All experts emphasize that Corona is unfortunately not over yet. So political scientist Peter Filzmaier spoke with top Austrian health manager Katharina Reich and top infectious disease specialist Florian Thalhammer for the “Krone”.
Peter Filzmaier: Even without the corona pandemic, both of you would have plenty to do in your work as health managers and doctors. How much of your work time should you spend fighting the pandemic in a typical summer week?
Catherine Rich: Two-thirds on average, although this varies from week to week. Nothing works under a 60 hour work week.
Florian Thalhammer: At the start of the pandemic, 100 percent of my work was corona-related, now it’s 80 percent. But there are other priorities. In addition to the fourth vaccination, the focus is now on which medicines we may distribute and administer.
At the beginning of the year, it was discussed whether the government’s strategy was one of contagion. Are we infected now? Is there even an endless spiral of infection, because previous infections hardly protect against new infections?
thalhammer: That’s the wrong question…
Well…?
thalhammer: In the meantime, it doesn’t matter whether there is a search or not, or what we call it, because the herd immunity we initially hoped for does not exist anyway, and infections and corona waves will continue to come.
The consideration for fewer measures was that the milder disease course of the omicron variants would not overload the health care system and the number of sick and dead would be responsible. Are you satisfied with the interim results of this year’s strategy?
Empire: All in all, yes. Because we have managed to strike a balance between how much we have to protect the population and how much we can impose – also legal – restrictions on freedom. Looking back, I think we took the right steps. But of course I am still not satisfied that we still have a pandemic and that people are dying from it.
Even if the comparison is unfair: Sweden, like all other countries, once refused to give a figure as a target for fewer road deaths. Because the goal should always be zero kills, even if you never get there.
Empire: Yes, that’s exactly what I mean.
But in the internal deliberations of the many committees you are a member of, isn’t there a number as a guideline for how many corona deaths are justifiable?
Empire: no, there is no such number. How should this work? We know that deaths are caused by different things and combinations of diseases. Should we just count how many healthy people die, or how many elderly people? That would be incomprehensible.
Mr Thalhammer, another indicator is the overtime in the hospitals, can you handle that in the hospital?
thalhammer: Yes. Much better than last year. By the way, a discussion about the dead is really pointless. Now there are vaccinations and medicines. If the individual patient refuses both, he must accept his possible death. The state is no longer responsible as long as the infection rates don’t endanger our whole lives. They don’t currently.
Politicians usually fail to give clear answers or even simply say yes or no. So I’ll try you. Should the quarantine obligation be abolished in the event of a corona infection? Yes or no?
Empire: It has to be re-evaluated over and over again, and that’s exactly what happens.
thalhammer: no No lifting of the isolation, but those who receive appropriate therapy may leave earlier. However, for this I need an appropriate diagnosis and timely intake of medication. Unfortunately that doesn’t work.
Where are we with the medicines and therapies against Corona?
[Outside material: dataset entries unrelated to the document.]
-- ==== Sys2Proof/Syntax.lean ====
section
/-! DEFINITION. The steps of the K7: one constructor of Instr per row of the opcode table.  The first part holds the
instructions of Tisan T1 with their operand fields as the formats of R262, R265 and R266 cut them; the second part
holds the module's operations and events, each with what its agent or the outside world decides. -/

namespace Sys2Proof

/-- A thread slot (R35): global core number (R11), bank (R76) and slot 0–1,023. -/
structure TRef where
  core : Nat
  bank : Nat
  slot : Nat
  deriving DecidableEq, Repr

/-- What the Ringmaster writes into a queue descriptor (R63), and the cluster whose FIFO it gives to the queue (R64). -/
structure QueueCfg where
  base : DWord
  cap : Word
  kind : Byte
  scope : Byte
  tenant : Byte
  fifo : Byte
  session : Word
  recBase : DWord
  cluster : Nat
  /-- the reserved bytes, those at 0x19 first -/
  rsv : BitVec 216 := 0
  deriving DecidableEq, Repr

/-- What the attendant makes of a logged fault (R86, R88). -/
inductive FaultFate
  | resolve
  | outside
  | permission
  | walkUE
  | discard
  deriving DecidableEq, Repr

/-- A reset request over the sideband (R186). -/
structure ResetMsg where
  cmd : Byte
  scope : Byte
  pmask : Byte
  rsv : Byte
  tag : Word
  bytes : Nat
  deriving DecidableEq, Repr

/-- A link or port of R187: the external links of R214's numbering, and the die-to-die ports. -/
inductive LinkId
  | uaLink (n : Nat)
  | ultraEthernet (n : Nat)
  | pciExpress (n : Nat)
  | dieToDie (die n : Nat)
  deriving DecidableEq, Repr

/-- Why the device reset (R222). -/
inductive ResetCause
  | powerOn
  | sideband
  | ringmaster
  | thermal
  | brownout
  | fatal
  deriving DecidableEq, Repr

/-- Why the Ringmaster alone is reset (R211). -/
inductive RmCause
  | lastPair
  | watchdog
  | sideband
  deriving DecidableEq, Repr

/-- What boot finds outside the module's own state (R208): the identity key, the two image signatures, the
configuration record with its core map, initial division and L2 modes, and the measured digests. -/
structure BootRecord where
  identityOk : Bool
  imageAOk : Bool
  imageBOk : Bool
  recordOk : Bool
  firmwareOk : Bool
  coreMap : BitVec 252
  owner : Byte
  dlocal : BitVec 4
  /-- one for each step of the boot -/
  digests : List (BitVec 512)
  /-- the links train and HBM starts -/
  startOk : Bool := true
  deriving DecidableEq, Repr

/-- What patrol scrub finds at a line (R220). -/
inductive ScrubFate
  | clean
  | corrected
  | uncorrectable
  deriving DecidableEq, Repr

/-- The control registers with no row of their own (R7). -/
inductive CtlReg
  | trapDeleg (tenant : Nat)
  | l2Target (die tenant : Nat)
  | erqPtr (part : Nat)
  deriving DecidableEq, Repr

/-- What another module answers to a post (R347, R351). -/
inductive PostFate
  | delivered
  | cap
  | noTarget
  | overwrite
  deriving DecidableEq, Repr

/-- A post that arrives from another module (R189, R347, R351): handle, offset, and the value of an RPOST or an RPOSTW. -/
structure PeerPost where
  handle : DWord
  off : Nat
  wide : Bool
  value : Word
  data : BitVec 256
  s0 : Byte
  s1 : Byte
  tag : BitVec 6
  deriving DecidableEq, Repr

/-- A change of remote nodes that a directory exchange brings (R179). -/
inductive NodeOp
  | insert (parent : Nat) (tokens : List Word) (psn : Word) (station : BitVec 10)
  | remove (node : Nat)
  deriving DecidableEq, Repr

/-- What a peer module answers about a page set that it holds (R178, R179): no answer, evicted meanwhile, or words: of the
whole page set for a fetch; the status bits, m, l and o for a query. -/
inductive PeerBlock
  | unreachable
  | gone
  | served (ws : List Word)
  deriving DecidableEq, Repr

/-- A result entry of an engine and the command that it is of (R68). -/
structure EngineResult where
  value : Word
  cmd : Nat
  deriving DecidableEq, Repr

/-- An attention query that a peer module sends for a page set that this module holds (R177, R179): its number, the fields of its ATTN descriptor,
the elements of q in QTAG, and the positions of the block from lo up to hi. -/
structure PeerQuery where
  psn : Nat
  sigma : Word
  layer : Nat
  hoff : Nat
  dim : Nat
  qtag : Nat
  ktag : Nat
  vtag : Nat
  q : List Word
  lo : Nat
  hi : Nat
  deriving DecidableEq, Repr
thalhammer: In theory we are very well positioned. We have two drugs: Paxlovid and Lagevrio. Our problem is that both the patients and the doctors prescribing the drugs need to know this. That’s exactly what doesn’t work. It is completely wrong for a doctor to say to the infected person: “You are not sick enough yet!”. We finally need to use these therapies early and more.
Empire: Yes, we need to get out of inertia. Those patients who need a corona medicine should simply get it faster. On the road to taking medication, the doctor’s consultation and prescription should only be the last step for something that is already in your head anyway. The information must be done in advance.
thalhammer: I do not agree. The problem is less ignorant patients than unfortunately misinformed doctors and pharmacists. Despite our training efforts, too many people know too little, some even contradict a prescription I wrote as an infectiologist. But the positive test result should be enough to get the drug into the pharmacy, where an explanation must also be given. Only against the medical association is up in arms.
Is it about money and competence?
thalhammer: Only for the money lacks the skills.
I meant competence in the sense of competence, not expertise. But do you both agree that medication should be taken as soon as possible, i.e. in the event of an infection, preferably immediately with a positive test result?
thalhammer: Correct. With symptoms and the presence of a positive antigen test – the result comes very quickly – the drug should be taken immediately. Not just after a PCR test, which is not easily available everywhere.
If the vaccination campaign ultimately failed, don’t we need a drug education campaign?
Empire: Yes, and as far as I know this is also being worked out in parallel with a new vaccination campaign.
You will read the second part of the conversation, in particular about the approaching end of the quarantine for infected people, in the “Krone” next Sunday.
Source: Krone

I’m an experienced news author and editor based in New York City. I specialize in covering healthcare news stories for Today Times Live, helping to keep readers informed on the latest developments related to the industry. I have a deep understanding of medical topics, including emerging treatments and drugs, the changing laws that regulate healthcare providers, and other matters that affect public health.